The minister did not receive any bouquets when he presented in the National Assembly a report on the implementation of NAP. There was a widely shared feeling of relief that terrorist attacks had shown a marked decrease over the past 12 months. At the same time, it was difficult to conceal disappointment and frustration at the fact that some of the key objectives of NAP, such as madressah reform, development of a narrative to counter the militants’ justification for their terrorist acts, and the creation of a joint intelligence directorate, had yet to be realised.
The interior minister declared that all these issues were being aggressively pursued. However, one did not know how to react to the disclosure that the joint intelligence directorate could not be set up till its own premises had been built!
The attacks on the government’s performance by the opposition obviously need to be taken with a pinch of salt. We may thus look towards independent parties for a non-partisan assessment of NAP’s implementation. Fortunately, one such assessment is available in a ‘Comprehensive Review of the National Action Plan’ issued by the Pak Institute for Peace Studies, a civil society organisation that carries considerable weight in knowledgeable circles.
Quite a few points made in this review merit special attention: a decline in the number of terrorist attacks this year is confirmed by statistics; that there is no direct relation between the decline in the terrorist attacks and the end of the moratorium on carrying out death sentences; there is lack of clarity on dealing with certain armed groups; the sectarian mindset and discriminatory laws keep religious minorities’ fear of persecution alive; and the prime minister’s pledge to end sources of militancy in Punjab remains unrealised.
Perhaps the most significant finding is that military action alone cannot rid the country of the threat posed by the militants. Local observers and foreign analysts (who often have better sources of information than Pakistanis themselves) both agree on the urgency of challenging the militants’ ideology and blunting its appeal to the common Pakistani.
We have been hearing of the state’s counter-narrative for quite sometime without getting any wiser about its contents. Obviously, the government lacks the will to reject the militants’ claim to be fighting for the enforcement of Sharia in the country in accordance with constitutional provisions. The army leadership’s decision to fight extremism in addition to the campaign against terrorism underscores the gravity of the situation. One hopes the message evokes an appropriate response from the government.
It is easy to realise the need for a two-pronged challenge to the militants’ theoretical stand. On the one hand, the state must ensure that no educational institution produces fresh militants. At present, public institutions of education and religious seminaries both are turning out extremists in hordes. The half-hearted attempts to purge the textbooks of matter that sows seeds of militancy and intolerance in the minds of young ones have been foiled by the conservative lobby.

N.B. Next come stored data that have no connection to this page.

-- ==== Sys2Proof/Laws/Events.lean ====
section
/-! SUPPORT. Everything an event can come to: the one step, its five forms, the parts of a `TICK`, and one
step of a run. -/

namespace Sys2Proof.Machine

/-- The first step of a run (Host.Core.run). -/
theorem run_next {n : Nat} {s t : State} (h : step s = .next t) :
    Host.Core.run Sys2Proof.core (n + 1) s = Host.Core.run Sys2Proof.core n t := by
  have gen : ∀ (M : Host.Core) (a b : M.State), M.step a = .next b →
      Host.Core.run M (n + 1) a = Host.Core.run M n b := by
    intro M a b hab
    simp only [Host.Core.run, hab]
  exact gen Sys2Proof.core s t h

theorem andThen_assoc (r : Result) (f g : State → Result) :
    andThen (andThen r f) g = andThen r fun s => andThen (f s) g := by
  cases r <;> rfl

/-- A next state after two steps in a row comes from a next state in between. -/
theorem andThen_eq_next {r : Result} {f : State → Result} {t : State} (h : andThen r f = .next t) :
    ∃ s, r = .next s ∧ f s = .next t := by
  cases r with
  | next s => exact ⟨s, rfl, h⟩
  | fault e => cases h
  | refused e => cases h

/-- `RX_PUSH` by the value of the byte (41_frame_receiver.md R140, R141). -/
theorem rxPush_eq (b : Byte) (s : State) :
    rxPush b s =
      .next
        (if b = 0xC0#8 then receive State.rxOpen delimiterInFrame malformedEscape s
        else if b = 0xDB#8 then receive id (State.setRxState .escaping) malformedEscape s
        else if b = 0xDC#8 then receive id (State.rxAppend tfendByte) (State.rxAppend fendByte) s
        else if b = 0xDD#8 then receive id (State.rxAppend tfescByte) (State.rxAppend fescByte) s
        else receiveOrdinary b s) := by
  have hd : decode s.cfg .wire [b] =
      match decodeWireByte b with
      | some i => .ok i
      | none => .error .ordinaryByte := rfl
  simp only [rxPush, hd, decodeWireByte, fendByte, fescByte, tfendByte, tfescByte]
  by_cases h1 : b = 0xC0#8
  · subst h1
    rfl
  by_cases h2 : b = 0xDB#8
  · subst h2
    rfl
  by_cases h3 : b = 0xDC#8
  · subst h3
    rfl
  by_cases h4 : b = 0xDD#8
  · subst h4
    rfl
  simp [h1, h2, h3, h4]

/-- T1 changes the receiver and the record alone, and never completes a frame (41_frame_receiver.md
R150). -/
theorem rxTimeout_frame (e : Half) (s : State) :
    (rxTimeout e s).cfg = s.cfg ∧ (rxTimeout e s).tx = s.tx ∧ (rxTimeout e s).session = s.session ∧
    (rxTimeout e s).targets = s.targets ∧ (rxTimeout e s).env = s.env ∧
    (rxTimeout e s).trace.ports = s.trace.ports ∧
    (s.rx.state = .complete → rxTimeout e s = s) ∧
    (s.rx.state ≠ .complete → (rxTimeout e s).rx.state ≠ .complete) := by
  unfold rxTimeout
  split
  · rename_i hs
    have hc : s.rx.state ≠ .complete := by rcases hs with h | h <;> simp [h]
    split
    · exact ⟨rfl, rfl, rfl, rfl, rfl, rfl, fun h => absurd h hc, fun _ => by simp⟩
    · exact ⟨rfl, rfl, rfl, rfl, rfl, rfl, fun h => absurd h hc, fun h => h⟩
  · exact ⟨rfl, rfl, rfl, rfl, rfl, rfl, fun _ => rfl, fun h => h⟩

/-- T2: nothing to consume, a body dropped, or its request run; a consumed body leaves the receiver
cleared (43_dispatch_and_reply.md R181). -/
theorem consume_cases {s t : State} (h : consume s = .next t) :
    (s.rx.state ≠ .complete ∧ t = s) ∨ (s.rx.state = .complete ∧ t = (dropBody s).rxReset) ∨
    ∃ i u, s.rx.state = .complete ∧ decode s.cfg .body s.rxBody = .ok i ∧ exec i s = .next u ∧
      t = u.rxReset := by
  unfold consume at h
  split at h
  · rename_i hc
    obtain ⟨u, hu, ht⟩ := andThen_eq_next h
    cases ht
    split at hu
    · rename_i i hd
      exact .inr (.inr ⟨i, u, hc, hd, hu, rfl⟩)
    · cases hu
      exact .inr (.inl ⟨hc, rfl⟩)
  · cases h
    exact .inl ⟨‹_›, rfl⟩

/-- T1 to T5 in order (43_dispatch_and_reply.md R180). -/
theorem tick_cases {e : Half} {s t : State} (h : tick e s = .next t) :
    ∃ s2 s3, consume (rxTimeout e s) = .next s2 ∧ exec .reply s2 = .next s3 ∧
      sampler e (watchdog e s3) = .next t := by
  obtain ⟨s2, h2, h⟩ := andThen_eq_next h
  obtain ⟨s3, h3, h⟩ := andThen_eq_next h
  exact ⟨s2, s3, h2, h3, h⟩

/-- One step with a next state: the parameters are in their bounds, and the step is one of the four
events, or nothing came (00_scope.md R13). -/
theorem step_cases {s t : State} (h : step s = .next t) :
    configOk s.cfg = true ∧
    ((s.env.inputs = [] ∧ t = s.begin []) ∨
      (∃ rest, s.env.inputs = .reset :: rest ∧ t = resetEvent (s.begin rest)) ∨
      (∃ b rest, s.env.inputs = .rxPush b :: rest ∧ rxPush b (s.begin rest) = .next t) ∨
      (∃ rest, s.env.inputs = .txPull :: rest ∧ t = txPull (s.begin rest)) ∨
      ∃ e rest, s.env.inputs = .tick e :: rest ∧ tick e (s.begin rest) = .next t) := by
  unfold step stepState at h
  split at h
  · rename_i hc
    refine ⟨hc, ?_⟩
    split at h
    · rename_i hi
      cases h
      exact .inl ⟨hi, rfl⟩
    · rename_i ev rest hi
      cases ev with
      | reset =>
        cases h
        exact .inr (.inl ⟨rest, hi, rfl⟩)
      | rxPush b => exact .inr (.inr (.inl ⟨b, rest, hi, h⟩))
      | txPull =>
        cases h
        exact .inr (.inr (.inr (.inl ⟨rest, hi, rfl⟩)))
      | tick e => exact .inr (.inr (.inr (.inr ⟨e, rest, hi, h⟩)))
  · cases h

end Sys2Proof.Machine
end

If the government cannot ensure a thorough revision of the curricula its rhetoric about fighting extremists will lose all meaning.
On the other hand, there is need to convince the pro-militancy population that the terrorists are raising the standard of Sharia enforcement as a means to gain political ends and that in the process they are distorting the message of Islam. This approach will demand sustained efforts to end the monopoly of conservative clerics on Islam’s interpretation.
Unfortunately the government has failed to use its own institutions — from the Council of Islamic Ideology to the judicial academy and departments of Islamiat in colleges and universities — to counter the extremists’ version of religion. A full-blooded programme to rid Islamic thought of the stamp of a certain imperialism, to borrow a phrase from Iqbal, is the minimum requirement of a narrative that could dismantle the militants’ case and secure Pakistan against threats that are becoming more and more ominous.